September 29, 2020 Breaking News, Latest News, and Videos

Will New Ruling Mean Big Electricity Refunds?:

One big question arises in the wake of a recent appeals court decision that orders the Federal Energy Regulatory Commission (FERC) to reopen this state’s claim for more rebates from the piracy practiced during the energy crunch of 2000-01:

Will consumers and businesses at last get some of the refunds that should be coming to them?

For almost six years after the end of the crunch, electric customers have received virtually no rebates of the money stolen from them by generating companies. And grand theft it was, even if some courts and journalists prefer to label it “market manipulation.”

Immediately after it ended, then-Gov. Gray Davis claimed that Californians had been cheated out of $9 billion by energy companies he called “buccaneers.”

Davis was quickly labeled a whiner, but now it looks like he was close to the mark. Generators like Reliant Energy, Mirant Energy, Dynegy Corp., AES, Sempra Energy, Duke Power, the Williams Companies and Enron Corp. have so far been assessed more than $6 billion, with several lawsuits and claims still pending.

The unanimous decision by a three-judge panel of the Ninth Circuit Court of Appeals puts another $1.4 billion in state claims back on the table, with a reluctant FERC forced to think once again about its past role as an enabler of the crisis.

The ponderous federal commission refused to act for more than 18 months after it was urged by Davis, former state Atty. Gen. Bill Lockyer and many others to limit the price of electricity sold from one state to another. The moment it finally set such caps, prices dropped, supplies increased and the crunch ended. It’s no wonder FERC prefers to downplay its repeated failures to act.

That’s why most settlements to date have come from court actions, with consumers getting back virtually none of the cash stolen from them. Theft it certainly was, as attested by the corps of onetime energy traders now nursing felony convictions.

One thing FERC could do to begin to redeem itself now that it will have to reopen this subject it so hates to remember: Put refunds in the hands of actual customers.

It’s plainly unjust that virtually none of the money “recovered” so far has found its way to electric power users who were bilked. One reason is that relatively few of the settlements to date came in cash.

About half the total takes the form of renegotiated long-term power contracts or cancellation of past debts owed to the generators by big utilities like Southern California Edison and Pacific Gas & Electric. When Lockyer and FERC trumpeted that this might help lower future energy bills, it came as cold comfort to customers who prefer cash in hand to promises of a rosy future. And it has yet to produce lower electric bills.
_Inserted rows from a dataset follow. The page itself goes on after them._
@[simp] theorem delaySettle_base : (delaySettle s).base = s.base := by unfold delaySettle; split <;> simp
@[simp] theorem delaySettle_phase : (delaySettle s).phase = s.phase := by unfold delaySettle; split <;> simp
@[simp] theorem delaySettle_fault : (delaySettle s).fault = s.fault := by unfold delaySettle; split <;> simp
@[simp] theorem delaySettle_finfo : (delaySettle s).finfo = s.finfo := by unfold delaySettle; split <;> simp
@[simp] theorem delaySettle_busy : (delaySettle s).busy = s.busy := by unfold delaySettle; split <;> simp
@[simp] theorem delaySettle_cmd : (delaySettle s).cmd = s.cmd := by unfold delaySettle; split <;> simp
@[simp] theorem delaySettle_response : (delaySettle s).response = s.response := by unfold delaySettle; split <;> simp
@[simp] theorem delaySettle_pending : (delaySettle s).pending = s.pending := by unfold delaySettle; split <;> simp
@[simp] theorem delaySettle_trace : (delaySettle s).trace = s.trace ++ [.dly .settle] := by unfold delaySettle; split <;> simp
@[simp] theorem delaySettle_inputs : (delaySettle s).inputs = s.inputs := by unfold delaySettle; split <;> simp
@[simp] theorem delaySettle_turn : (delaySettle s).turn = s.turn := by unfold delaySettle; split <;> simp
@[simp] theorem delaySettle_answers : (delaySettle s).answers = s.answers := by unfold delaySettle; split <;> simp
@[simp] theorem delaySettle_delays : (delaySettle s).delays = s.delays.tail := by unfold delaySettle; split <;> simp
@[simp] theorem delaySettle_mapped : (delaySettle s).mapped = s.mapped := by unfold delaySettle; split <;> simp
@[simp] theorem delaySettle_mem : (delaySettle s).mem = s.mem := by unfold delaySettle; split <;> simp
@[simp] theorem delaySettle_outl : (delaySettle s).outl = s.outl := by unfold delaySettle; split <;> simp
@[simp] theorem delaySettle_pinsIn : (delaySettle s).pinsIn = s.pinsIn := by unfold delaySettle; split <;> simp
@[simp] theorem delaySettle_fresh : (delaySettle s).fresh = s.fresh := by unfold delaySettle; split <;> simp

end

section
variable  (s : State)

@[simp] theorem sequenceCut_base : (sequenceCut s).base = s.base := by unfold sequenceCut; split <;> rfl
@[simp] theorem sequenceCut_phase : (sequenceCut s).phase = s.phase := by unfold sequenceCut; split <;> rfl
@[simp] theorem sequenceCut_fault : (sequenceCut s).fault = s.fault := by unfold sequenceCut; split <;> rfl
@[simp] theorem sequenceCut_finfo : (sequenceCut s).finfo = s.finfo := by unfold sequenceCut; split <;> rfl
@[simp] theorem sequenceCut_busy : (sequenceCut s).busy = s.busy := by unfold sequenceCut; split <;> rfl
@[simp] theorem sequenceCut_cmd : (sequenceCut s).cmd = s.cmd := by unfold sequenceCut; split <;> rfl
@[simp] theorem sequenceCut_response : (sequenceCut s).response = s.response := by unfold sequenceCut; split <;> rfl
@[simp] theorem sequenceCut_pending : (sequenceCut s).pending = s.pending := by unfold sequenceCut; split <;> rfl
@[simp] theorem sequenceCut_trace : (sequenceCut s).trace = s.trace := by unfold sequenceCut; split <;> rfl
@[simp] theorem sequenceCut_inputs : (sequenceCut s).inputs = s.inputs := by unfold sequenceCut; split <;> rfl
@[simp] theorem sequenceCut_turn : (sequenceCut s).turn = s.turn := by unfold sequenceCut; split <;> rfl
@[simp] theorem sequenceCut_answers : (sequenceCut s).answers = s.answers := by unfold sequenceCut; split <;> rfl
@[simp] theorem sequenceCut_delays : (sequenceCut s).delays = s.delays := by unfold sequenceCut; split <;> rfl
@[simp] theorem sequenceCut_mapped : (sequenceCut s).mapped = s.mapped := by unfold sequenceCut; split <;> rfl
@[simp] theorem sequenceCut_mem : (sequenceCut s).mem = s.mem := by unfold sequenceCut; split <;> rfl
@[simp] theorem sequenceCut_outl : (sequenceCut s).outl = s.outl := by unfold sequenceCut; split <;> rfl
@[simp] theorem sequenceCut_pinsIn : (sequenceCut s).pinsIn = s.pinsIn := by unfold sequenceCut; split <;> rfl
@[simp] theorem sequenceCut_idle (h : s.phase = .idle) : sequenceCut s = s := by simp [sequenceCut, h]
In one frustrating settlement, Sempra agreed to repay $5.7 million in overcharges to San Diego Gas & Electric Co. over two years starting in 2009. Of course, since Sempra owns SDG&E, it remains to be seen whether this will produce anything more than an internal accounting memo. Sempra admitted no wrongdoing in that case.

Then there’s about $1.8 billion in IOU’s from bankrupt power sellers like Enron, where collecting on the debt seems unlikely at best.

Now, thanks to the court ruling, the five-member FERC gets another crack at making things right. Some skeptics wonder whether the same agency that never heeded California’s distress signals before will do much for California consumers now.

But at least FERC will have to reopen the question of whether outfits like the Los Angeles Department of Water & Power, Sempra, Dynegy and others must pay some cash back for the gouging contracts they foisted on the state in 2001.

So far, FERC has tried to avoid ordering refunds on these contracts by noting that its October 2000 announcement that companies might have to make amends did not mention the extorted 2001 contracts.

By that standard, every time a car fails a smog test, the owner could claim to be exempt from smog laws because those laws never specifically mention him or future problems he might have with his car. That’s ludicrous, of course, and the oft-criticized Ninth Circuit understood it.

Still, Californians should not hold their breath waiting for FERC to help them out, because it never has before. But the Democrats who now control Congress have said they want to fix the current power-trading system.

Well they should. For something is seriously wrong with an arrangement that allows settlements which produce no cash refunds, no actual penalties to most thieves and no significant restitution for consumers who did pay cash while they were being robbed.